In the Anti-LGBTIQ+ law case, the Commission opted to expressly mention the infringement of Article 2 TEU apart from any other provision, but it also includes provisions very much related to the values of the Union. For instance, violations of Articles 1, 7, 8(2), 11 and 21 of the CFR, which refers to human dignity, respect for private and family life, protection of personal data, freedom of expression and information and non-discrimination respectively. As fundamental rights, all of them are intrinsically close to the values of human dignity, freedom, equality, rule of law and respect for human rights under Article 2 TEU. Therefore, despite we are witnessing a further step regarding the activation of Article 2 TEU, it seems that the Commission played safe by mentioning several specific provisions, since the Court has never addressed its applicability as a freestanding provision. In fact, it can be considered that the combined approach, employed so far by the CJEU, implicitly rejects the self-standing application of Article 2 TEU.

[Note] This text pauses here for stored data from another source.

-- ==== Sys2Proof/Machine/Contin.lean ====
section
/-! DEFINITION. Continuation objects: their layout, suspension, resume, copy, discard, inspection and rights (R372 to R387). -/

namespace Sys2Proof.Machine

/-! The header (R372, R373) -/

/-- MAGIC (R373). -/
def contMagic : Nat := 0x4742_4F42_4A43_0001

/-- Bytes of an engine block (R372). -/
def engineBytes : Nat := 12800

/-- The header's fields (R373). -/
structure ContHead where
  state   : Nat
  serial  : Nat
  owgt    : Nat
  record  : Bool
  eng     : Bool
  copy    : Bool
  rights  : Nat
  ctx     : Nat
  launch  : Nat
  members : Nat
  foot    : Nat
  pend    : Nat
  size    : Nat
  written : Nat
  poff    : Nat

/-- EOFF (R372). -/
def ContHead.eoff (h : ContHead) : Nat := 256 + 192 * h.members
/-- FOFF (R372). -/
def ContHead.foff (h : ContHead) : Nat := h.eoff + h.eng.toNat * engineBytes * h.members
/-- DOFF (R372). -/
def ContHead.doff (h : ContHead) : Nat := h.foff + 16 * h.foot

/-- The header's 256 bytes as a number (R373). -/
def ContHead.num (h : ContHead) : Nat :=
  contMagic + h.state * 2 ^ 64 + h.serial * 2 ^ 128 + h.owgt * 2 ^ 192 + 2 ^ 256 + h.record.toNat * 2 ^ 272 +
  h.eng.toNat * 2 ^ 273 + h.copy.toNat * 2 ^ 274 + h.rights * 2 ^ 280 + h.ctx * 2 ^ 288 + h.launch * 2 ^ 320 +
  h.members * 2 ^ 352 + h.foot * 2 ^ 368 + h.pend * 2 ^ 384 + h.size * 2 ^ 416 + h.written * 2 ^ 448 +
  h.eoff * 2 ^ 512 + h.foff * 2 ^ 544 + h.doff * 2 ^ 576 + h.poff * 2 ^ 608

/-- Whether the footprint data of `n` entries can occupy `size` bytes (R372, R375). An entry of k granules, with k from 1
to 0x5B00, takes 16 × (k + ceil(k / 128)) bytes: every multiple of 16 from 32 to 16 × 23,478 but those of 16 × (129 m + 1);
several entries together take every multiple of 16 from their least to their greatest sum. -/
def dataFits (n size : Nat) : Bool :=
  let t := size / 16
  size % 16 == 0 && 2 * n ≤ t && t ≤ 23478 * n && (n != 1 || t % 129 != 1)

/-- The header in 256 bytes, its Reserved bits ignored (R5); none when it breaks R372, R373 or R378. -/
def ContHead.ofNum (v : Nat) : Option ContHead :=
  let h : ContHead :=
    { state := bits v 127 64, serial := bits v 191 128, owgt := bits v 255 192, record := bit v 272, eng := bit v 273,
      copy := bit v 274, rights := bits v 283 280, ctx := bits v 299 288, launch := bits v 351 320,
      members := bits v 360 352, foot := bits v 374 368, pend := bits v 399 384, size := bits v 447 416,
      written := bits v 479 448, poff := bits v 639 608 }
  if bits v 63 0 != contMagic || bits v 271 256 != 1 || h.state == 0 || 4 < h.state || h.members == 0 ||
      256 < h.members || 64 < h.foot || bits v 543 512 != h.eoff || bits v 575 544 != h.foff ||
      bits v 607 576 != h.doff || h.poff < h.doff || !dataFits h.foot (h.poff - h.doff) ||
      h.size != h.poff + 128 * h.pend then none
  else some h
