/-- R408: the session is secured when the handshake verifies. -/
def execFinish (s : State) : Host.Outcome State Fault Refusal :=
  match s.ev with
  | some (.finish ok) => spdm s [.keyed] (some (if ok then .session else .negotiated))
  | _ => .next s

/-- R408. -/
def execEndSession (s : State) : Host.Outcome State Fault Refusal := spdm s [.session] (some .negotiated)
/-- R408. -/
def execHeartbeat (s : State) : Host.Outcome State Fault Refusal := spdm s [.session] none

/-- R199, R408, R409: a context's key pair, delivered inside a secured session. -/
def execKeyPairDelivery (s : State) : Host.Outcome State Fault Refusal :=
  match s.ev with
  | some (.keyPairDelivery ctx key) =>
    let x := s.hub.security
    if x.spdm == .session && 5 ≤ s.hub.stage then
      .next { s with hub := { s.hub with security := { x with keys := kput x.keys ctx.toNat key } } }
    else .next s
  | _ => .next s

/-! Reset (R26, R409) -/

/-- R26, R409: the module as reset leaves it, before its bring-up; the host's own memory, and what the agenda holds, are no
part of it and stay. -/
def execModuleReset (s : State) : Host.Outcome State Fault Refusal :=
  match s.ev with
  | some .moduleReset =>
    .next { State.reset with hostMem := s.hostMem, agenda := s.agenda, fresh := s.fresh }
  | _ => .next s

end Sys2Proof.Machine
end

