-- ==== Sys2Proof/Certificates/Slice0/Obligations.lean ====
section
/-! DEFINITION. The statements about this machine that the provers prove, each with the rules of spec/ it formalises. -/

open Sys2Proof Sys2Proof.Machine


/-- R81, R86, R91, R87: sums, differences, products, negation, extension and bitwise forms, each at its latency, and
the next word in sequence. The comparisons write the guard that D names at latency 1. -/
def Obligations.IntegerAndBitwise : Prop :=
  ((∀ (s t : State) (a b : Word) (w : Width), s.Ready → s.ReadsAB a b t → t.Room →
      exec (.add w) s = .next (t.put 1 (low (widthBits w) (a + b))).passed ∧
      exec (.sub w) s = .next (t.put 1 (low (widthBits w) (a - b))).passed ∧
      exec (.mul w) s = .next (t.put 3 (low (widthBits w) (a * b))).passed ∧
      exec .and64 s = .next (t.put 1 (a &&& b)).passed ∧
      exec .or64 s = .next (t.put 1 (a ||| b)).passed ∧
      exec .xor64 s = .next (t.put 1 (a ^^^ b)).passed ∧
      exec .andn64 s = .next (t.put 1 (a &&& ~~~b)).passed) ∧
    (∀ (s t : State) (a : Word) (w : Width) (n : Narrow), s.Ready → s.ReadsA a t → t.Room →
      exec (.neg w) s = .next (t.put 1 (low (widthBits w) (-a))).passed ∧
      exec .not64 s = .next (t.put 1 (~~~a)).passed ∧
      exec (.zext n) s = .next (t.put 1 ((a.setWidth (narrowBits n)).setWidth 64)).passed ∧
      exec (.sext n) s = .next (t.put 1 ((a.setWidth (narrowBits n)).signExtend 64)).passed)) ∧
  (∀ (s t : State) (a b : Word) (w : Wide) (f : IForm), s.Ready → s.ReadsAB a b t → t.Room →
      exec (.ceq w) s = .next (t.put 1 (ofBool (a.setWidth (wideBits w) == b.setWidth (wideBits w)))).passed ∧
      exec (.cne w) s = .next (t.put 1 (ofBool (a.setWidth (wideBits w) != b.setWidth (wideBits w)))).passed ∧
      exec (.clt f) s = .next (t.put 1 (ofBool (decide (readForm f a < readForm f b)))).passed ∧
      exec (.cle f) s = .next (t.put 1 (ofBool (decide (readForm f a ≤ readForm f b)))).passed)

/-- R82, R83, R84, R85: the high half of a product; the quotient toward zero, all ones for a divisor of zero; and the
remainder, the dividend for a divisor of zero. The smaller and the larger source, and sums and differences clamped to
the range of the type. -/
def Obligations.ProductsDivisionAndClamping : Prop :=
  (∀ (s t : State) (a b : Word) (f : IForm), s.Ready → s.ReadsAB a b t → t.Room →
      exec (.mulh f) s = .next (t.put 3 (fitForm f (readForm f a * readForm f b / 2 ^ formBits f))).passed ∧
      exec (.div f) s = .next (t.put 18
        (fitForm f (if readForm f b = 0 then -1 else (readForm f a).tdiv (readForm f b)))).passed ∧
      exec (.rem f) s = .next (t.put 18
        (fitForm f (if readForm f b = 0 then readForm f a else (readForm f a).tmod (readForm f b)))).passed) ∧
  (∀ (s t : State) (a b : Word) (f : IForm), s.Ready → s.ReadsAB a b t → t.Room →
      let lo : Int := if formSigned f then -2 ^ (formBits f - 1) else 0
      let hi : Int := if formSigned f then 2 ^ (formBits f - 1) - 1 else 2 ^ formBits f - 1
      exec (.min f) s = .next (t.put 1 (fitForm f (min (readForm f a) (readForm f b)))).passed ∧
      exec (.max f) s = .next (t.put 1 (fitForm f (max (readForm f a) (readForm f b)))).passed ∧
      exec (.adds f) s = .next (t.put 1 (fitForm f (max lo (min hi (readForm f a + readForm f b))))).passed ∧
      exec (.subs f) s = .next (t.put 1 (fitForm f (max lo (min hi (readForm f a - readForm f b))))).passed)

/-- R92: shifts by the whole amount in B, and rotations by the amount modulo the width. -/
def Obligations.ShiftsAndRotates : Prop :=
  ∀ (s t : State) (a b : Word) (w : Width), s.Ready → s.ReadsAB a b t → t.Room →
    exec (.shl w) s = .next (t.put 1 ((a.setWidth (widthBits w) <<< b.toNat).setWidth 64)).passed ∧
    exec (.shr w) s = .next (t.put 1 ((a.setWidth (widthBits w) >>> b.toNat).setWidth 64)).passed ∧
    exec (.sar w) s = .next (t.put 1 (((a.setWidth (widthBits w)).sshiftRight b.toNat).setWidth 64)).passed ∧
    exec (.rol w) s = .next (t.put 1 (((a.setWidth (widthBits w)).rotateLeft b.toNat).setWidth 64)).passed ∧
    exec (.ror w) s = .next (t.put 1 (((a.setWidth (widthBits w)).rotateRight b.toNat).setWidth 64)).passed

/-- R93, R94, R95: counts of bits, bit fields by position and length, and the reversal of bytes and bits. Each lane of
a packed result comes from the same lanes of the sources alone. -/
def Obligations.BitsAndPackedLanes : Prop :=
  ((∀ (s t : State) (a : Word) (w : Width), s.Ready → s.ReadsA a t → t.Room →
      exec (.popc w) s = .next (t.put 1 (BitVec.ofNat 64
        ((List.range (widthBits w)).countP fun i => a.getLsbD i))).passed ∧
      exec (.clz w) s = .next (t.put 1 ((a.setWidth (widthBits w)).clz.setWidth 64)).passed ∧
      exec (.ctz w) s = .next (t.put 1 ((a.setWidth (widthBits w)).ctz.setWidth 64)).passed ∧
      exec .brev64 s = .next (t.put 1 a.reverse).passed ∧
      ∃ v : Word, exec .bswap64 s = .next (t.put 1 v).passed ∧
        ∀ i < 8, v.extractLsb' (8 * i) 8 = a.extractLsb' (56 - 8 * i) 8) ∧
    (∀ (s t : State) (a b : Word), s.Ready → s.ReadsAB a b t → t.Room →
      ∃ v : Word, exec .bext64 s = .next (t.put 1 v).passed ∧
        ∀ i < 64, v.getLsbD i =
          (decide (i < (b.extractLsb' 0 7).toNat) && a.getLsbD ((b.extractLsb' 8 6).toNat + i))) ∧
    (∀ (s t : State) (a b d : Word), s.Ready → s.ReadsABD a b d t → t.Room →
      ∃ v : Word, exec .bins64 s = .next (t.put 1 v).passed ∧
        ∀ i < 64, v.getLsbD i =
          if (b.extractLsb' 8 6).toNat ≤ i ∧ i < (b.extractLsb' 8 6).toNat + (b.extractLsb' 0 7).toNat then
            a.getLsbD (i - (b.extractLsb' 8 6).toNat)
          else d.getLsbD i)) ∧
  (∀ (s t : State) (a b : Word) (l : Lane), s.Ready → s.ReadsAB a b t → t.Room →
      ∃ add sub left right arith prod : Word,
        exec (.padd l) s = .next (t.put 1 add).passed ∧ exec (.psub l) s = .next (t.put 1 sub).passed ∧
        exec (.pshl l) s = .next (t.put 1 left).passed ∧ exec (.pshr l) s = .next (t.put 1 right).passed ∧
        exec (.psar l) s = .next (t.put 1 arith).passed ∧ exec (.pmul l) s = .next (t.put 3 prod).passed ∧
        ∀ i < 64 / laneBits l,
          laneOf l add i = laneOf l a i + laneOf l b i ∧
          laneOf l sub i = laneOf l a i - laneOf l b i ∧
          laneOf l left i = laneOf l a i <<< (laneOf l b i).toNat ∧
          laneOf l right i = laneOf l a i >>> (laneOf l b i).toNat ∧
          laneOf l arith i = (laneOf l a i).sshiftRight (laneOf l b i).toNat ∧
          laneOf l prod i = laneOf l a i * laneOf l b i)

/-- R45, R97, R107: a row of the opcode map whose condition fails only uses its issue (a branch is then timed by its hint),
one of class 00, 01 or 10 whose guard is pending waits with its strand switched away, and `(!g0)` never holds. -/
def Obligations.GuardDecidesIssue : Prop :=
  (∀ s : State, s.ir.hd.gidx = 0 → s.cond = some (!s.ir.hd.gsns)) ∧
  (∀ (s : State) (i : Instr), i.opc.isSome = true → s.me.live = true →
    (s.cond = some false → exec i s = .next
      (if branchForm i then s.passed.redirect (s.branchDelay (targetField i s) false) false else s.passed)) ∧
    (s.cond = none → engineForm i = false → exec i s = .next (s.blockSlot s.focusU s.focusK)))

/-- R20, R42, R88, R20, R21, R96: what `mov.64` gives of each kind of source that is no queue: x-registers and
immediates always, o-, z- and b-registers when valid; one whose valid bit is clear raises the invalid-register trap
and has no effect. What a landing leaves in its register: the valid bits of o-, z- and b-registers set, z pushed, a
write of g0 discarded, and the commands bound to a guard released or discarded by a definite write and held by a
pending one. -/
def Obligations.RegisterFiles : Prop :=
  (∀ s : State, s.Ready → s.Room →
      (∀ i, s.ir.a = .x i → exec .mov64Reg s = .next (s.put 1 s.st.x[i]).passed) ∧
      (∀ c, s.ir.a = .imm c → exec .mov64Reg s = .next (s.put 1 (c.signExtend 64)).passed) ∧
      (∀ i, s.ir.a = .o i → exec .mov64Reg s = .next
        (if s.me.o[i].valid then (s.put 1 s.me.o[i].val).passed else s.trapHere { cause := .regInvalid })) ∧
      (∀ i, s.ir.a = .z i → exec .mov64Reg s = .next
        (if s.me.z[i].valid then (s.put 1 s.me.z[i].val).passed else s.trapHere { cause := .regInvalid })) ∧
      (∀ i, s.ir.a = .b i → exec .mov64Reg s = .next
        (if s.me.b[i].valid then (s.put 1 s.me.b[i].val).passed else s.trapHere { cause := .regInvalid }))) ∧
  ((∀ (sl : Slot) (n : Nat) (v : Word) (i : Fin 8) (j : Fin 4),
      (sl.landOne ⟨n, .o i, v⟩).o[i] = ⟨v, true⟩ ∧ (sl.landOne ⟨n, .b j, v⟩).b[j] = ⟨v, true⟩ ∧
      (sl.landOne ⟨n, .z, v⟩).z[0] = ⟨v, true⟩ ∧ (sl.landOne ⟨n, .z, v⟩).z[1] = sl.z[0] ∧
      (sl.landOne ⟨n, .g 0, v⟩) = sl ∧ sl.st.guard 0 = .t) ∧
    (∀ (sl : Slot) (n : Nat) (x : GState) (i : Fin 8), i ≠ 0 →
      (sl.landOne ⟨n, .g i, BitVec.ofNat 64 x.code⟩).st.guard i = x) ∧
    (∀ (c : Core) (k n : Nat) (x : GState) (i : Fin 8), i ≠ 0 →
      (c.landOne k ⟨n, .g i, BitVec.ofNat 64 x.code⟩).cmds =
        match x with
        | .p => c.cmds
        | x => c.cmds.filterMap fun y =>
          match y.bound with
          | some (j, sense) =>
            if y.slot = k ∧ j = i then (if (x = .t) = (sense = false) then some { y with bound := none } else none) else some y
          | none => some y))
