-- ==== Sys2Proof/Laws/Memory.lean ====
section
/-! SUPPORT. What a form of class 10 does with its access: the tests, the way to its home and the result (R183, R187, R220 to R231). -/

namespace Sys2Proof.Machine

theorem served_first {s : State} (h : s.Standing) (g : Word → State → Run) (f : State → Run) : served s g f = f s := by
  simp [served, h.2.2.1, h.2.2.2]

theorem ea_of {s t : State} {b : Word} (h : s.ReadsA b t) : ea s = .ok (s.address b, t) := by
  simp only [State.ReadsA] at h
  unfold ea
  simp only [h, bind, Except.bind, pure, Except.pure, src_ir h, State.address]
  congr 2

/-- The tests of a form that is none of the full/empty forms nor `ldd`. -/
theorem locateForm_ok {t : State} {a : Nat} {f : MemForm} {p : Place} (ha : a % f.size = 0) (hf : f.fe = false)
    (hl : locate t t.focusU t.st.ctx a f.kind = .ok p) (hd : (f.op == .decode) = false)
    (hs : f.inSc = true → inScope t.focusU p.home t.ir.sc = true) : locateForm t a f = .ok p := by
  unfold locateForm
  simp only [ha, hf, hl, hd, if_true, bind, Except.bind, pure, Except.pure, Bool.false_and, Bool.false_eq_true, if_false]
  cases hi : f.inSc with
  | false => simp
  | true => simp [hs hi]

theorem releaseWait_ok {t : State} {sc : Scope} (h : t.Released sc) : releaseWait t sc = .ok () := by
  simp [releaseWait, refusedNow, h.1, h.2, earliest]

/-- A fence with nothing left to wait for goes on. -/
theorem fenceWaits_ok {t : State} {sc : Scope} {all : Bool} (h : t.Fenced sc all) : fenceWaits t sc all = .ok () := by
  have : (t.st.refused.filter fun r => inScope t.focusU r.home sc) = [] := by
    simpa [List.filter_eq_nil_iff] using h.2
  simp [fenceWaits, refusedNow, h.1, this, earliest]

theorem routeOf_near {t : State} {p : Place} (h : routeOf t p = .near) : p.near = true := by
  unfold routeOf at h
  cases hp : p.near with
  | true => rfl
  | false =>
    simp only [hp, Bool.false_eq_true, if_false] at h
    split at h <;> simp_all
    split at h <;> cases h

/-- A form whose access is made at issue, through L or as a read at its home: what the access gives is what the form
does. -/
theorem memory_now {s t u v : State} {a : Nat} {f : MemForm} {p : Place} {b : Word}
    {more : List Opd} {build : State → Except Stop (MemForm × State)} {put : Bool → Nat → State → Run}
    (h : s.Standing) (ha : s.ReadsA b u) (hm : whole (s.ir.a :: more) s = .ok ()) (hb : build u = .ok (f, t)) (he : a = s.address b)
    (hl : locateForm t a f = .ok p) (hr : f.rel = true → releaseWait s t.ir.sc = .ok ())
    (hw : (routeOf t p = .near ∧ f.op.takes = false) ∨ (routeOf t p = .home ∧ p.near = false ∧ f.op.plain = true ∧
      sends f p = false ∧ f.op.isSub = false))
    (hg : accessNow f p a put t = .ok v) :
    memory s more build put = .next (if p.near then v else takeBack s v).passed := by
  unfold memory
  rw [perform_ready h.1]
  have hgo : ∀ (r : Run) (w : State), r = .ok w → settleRun s r = .next w := by
    intro r w hr; rw [hr]; rfl
  apply hgo
  simp only [h.2.1, List.isEmpty_nil, if_true, hm, ea_of ha, ← he, hb, hl, bind, Except.bind, pure, Except.pure]
  have hn := @routeOf_near t p
  rcases hw with ⟨hw, hk⟩ | ⟨hw, hn', hk, hs, hi⟩
  · have hn := hn hw
    cases hf : f.rel <;> cases hi : f.op.isSub <;> simp_all [State.passed]
  · cases hf : f.rel <;> simp_all [State.passed]

/-- An access made at issue with nothing of its strand in its way. -/
theorem accessNow_ok {t v : State} {f : MemForm} {p : Place} {a x : Nat} {put : Bool → Nat → State → Run}
    (he : t.early p.home f.op.writes = false) (hp : performFor t t.st.ctx t.st.dep p f.op = .ok (x, v)) :
    accessNow f p a put t = put (!p.near) x (if f.op.replies then v.hear else v) := by
  simp [accessNow, he, hp]

/-! What a home gives -/

theorem performFor_load {t : State} {ctx : BitVec 12} {d : Clock} {p : Place} {n q : Nat} {sg : Bool}
    (h : reach t ctx p n = .ok q) :
    performFor t ctx d p (.load n sg) = .ok (if sg then wrap 64 (sgn (8 * n) ((t.under (p.key t ctx) q n).num q n))
      else (t.under (p.key t ctx) q n).num q n, t) := by
  simp [performFor, performAt, readAt, h, bind, Except.bind, pure, Except.pure, MemOp.writes, MemOp.fills]

theorem performFor_store {t : State} {ctx : BitVec 12} {d : Clock} {p : Place} {n q : Nat} {v : Word}
    (h : reach t ctx p n = .ok q) :
    performFor t ctx d p (.store n v) = .ok (0, ((t.under (p.key t ctx) q n).storeNum true q n v.toNat).learn (dieOf p.home) d) := by
  simp [performFor, performAt, h, bind, Except.bind, pure, Except.pure, MemOp.writes, MemOp.fills]

theorem performFor_atom {t : State} {ctx : BitVec 12} {d : Clock} {p : Place} {n q : Nat} {op : AtomOp} {v : Word}
    (h : reach t ctx p n = .ok q) :
    performFor t ctx d p (.atom op n v) = .ok ((t.under (p.key t ctx) q n).num q n,
      ((t.under (p.key t ctx) q n).storeNum false q n (op.apply (8 * n) ((t.under (p.key t ctx) q n).num q n) (v.toNat % 2 ^ (8 * n)))).learn (dieOf p.home) d) := by
  simp [performFor, performAt, h, bind, Except.bind, pure, Except.pure, MemOp.writes, MemOp.fills]

theorem loadDst_give {t : State} {p : Place} {lat v : Nat} (hr : t.Room) :
    loadDst lat (!p.near) v t = .ok (t.give p lat (word v)) := by
  unfold loadDst State.give
  cases p.near
  · simp only [State.Room] at hr
    simp [dstLong, State.putLong, hr]
  · simp [dst_room hr]

end Sys2Proof.Machine
end

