-- ==== Sys2Proof/Laws/PerInstr.lean ====
section
/-! SUPPORT. Statements made for every constructor of Instr, one lemma each: the opcode of an instruction has ten bits and
stands in the row of the opcode map that bears it (R39, R49, R50); an event of the table of steps has none. -/

namespace Sys2Proof.Laws.OpcodeRow

/-- The opcode of an instruction is a ten-bit code, and the map's row for it bears that code (R49, R50). -/
def Statement (i : Instr) : Prop := ∀ c, i.opc = some c → c < 1024 ∧ (opRow c).map Row.code = some c

/-- What has no opcode has no row to agree with. -/
theorem of_none {i : Instr} (h : i.opc = none) : Statement i := fun c hc => by rw [h] at hc; cases hc

/-- A code checked against its row. -/
theorem of_some {i : Instr} {c : Nat} (h : i.opc = some c) (hr : c < 1024 ∧ (opRow c).map Row.code = some c) : Statement i :=
  fun d hd => by rw [h] at hd; cases hd; exact hr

The direct applicability of Article 2 TEU seems to go a step beyond which, according to the case law, is unprecedented. Thus, if the CJEU accepts the Commission’s proposal, this would further develop the values of the Union to create concrete obligations directly imposed on Member States. However, it is said that a very concrete definition of the values could potentially uproot the federal balance by the Treaties to the detriment of national autonomy, identity and diversity. Article 2 TEU does not aim to establish an exhaustive and uniform definition of principles, but to observe European minimum standards and to detect “red lines”. For instance, in L.M. the CJEU stressed that both absolute rights and the essence of other fundamental rights constitute red lines protected by Article 2 TEU. Therefore, the Court should find an adequate balance to respect the Member States’ autonomy while establishing a minimum standard requirement to respect the values of the Union, which entails respect for fundamental rights. This phenomenon has been further developed in relation to the right to an effective judicial protection under Article 19 TEU and 47 CFR, thus it is possible to consider that the CJEU could apply this approach in the context of other fundamental rights under the CFR. 

In this regard, efforts are being made to elaborate a concrete definition of the values allowing the direct applicability of Article 2 TEU. Nevertheless, as mentioned in A New Chapter in the European Rule of Law Saga?, the rejection of the self-standing approach could be deemed as a political decision of the CJEU with the purpose of avoiding conflicts of competence within the Union and the weakening of its legitimacy. This statement presents some food for thought. Indeed, if we observed how the literature reacted to the extent of the scope of the Article 19 TEU in the ASPJ case, allowing the justiciability of the article, by considering such judgement as a political and surprising move; I could imagine similar claims due to the further expansion of Article 2 TEU.


All in all, the expected judgement from Luxembourg could represent a big step for the protection of the Union’s values and fundamental rights within the Union. The clear statement of the Court in favour of the use of the infringement procedure to tackle these types of violations, the further definition of the values or a clear reasoning about the direct applicability of the Article 2 TEU are desirable and possible outcomes of the judgement. Although the Anti-LGBTI+ law seems to be governed by EU law, the consideration of Article 2 TEU as a standalone provision could simultaneously broaden the material scope of other EU law provisions of primary law or secondary law, which crystallize the EU values, such the CFR. For instance, in future case law, in those cases when the fundamental rights claimed fall outside the implementation of Union law. 

The active participation of Member States and Union institutions in this case evidences the existence of a general desire for a mechanism to finally tackle the crisis. The status of the Union as a guarantor of the rule of law is in the hands of the CJEU.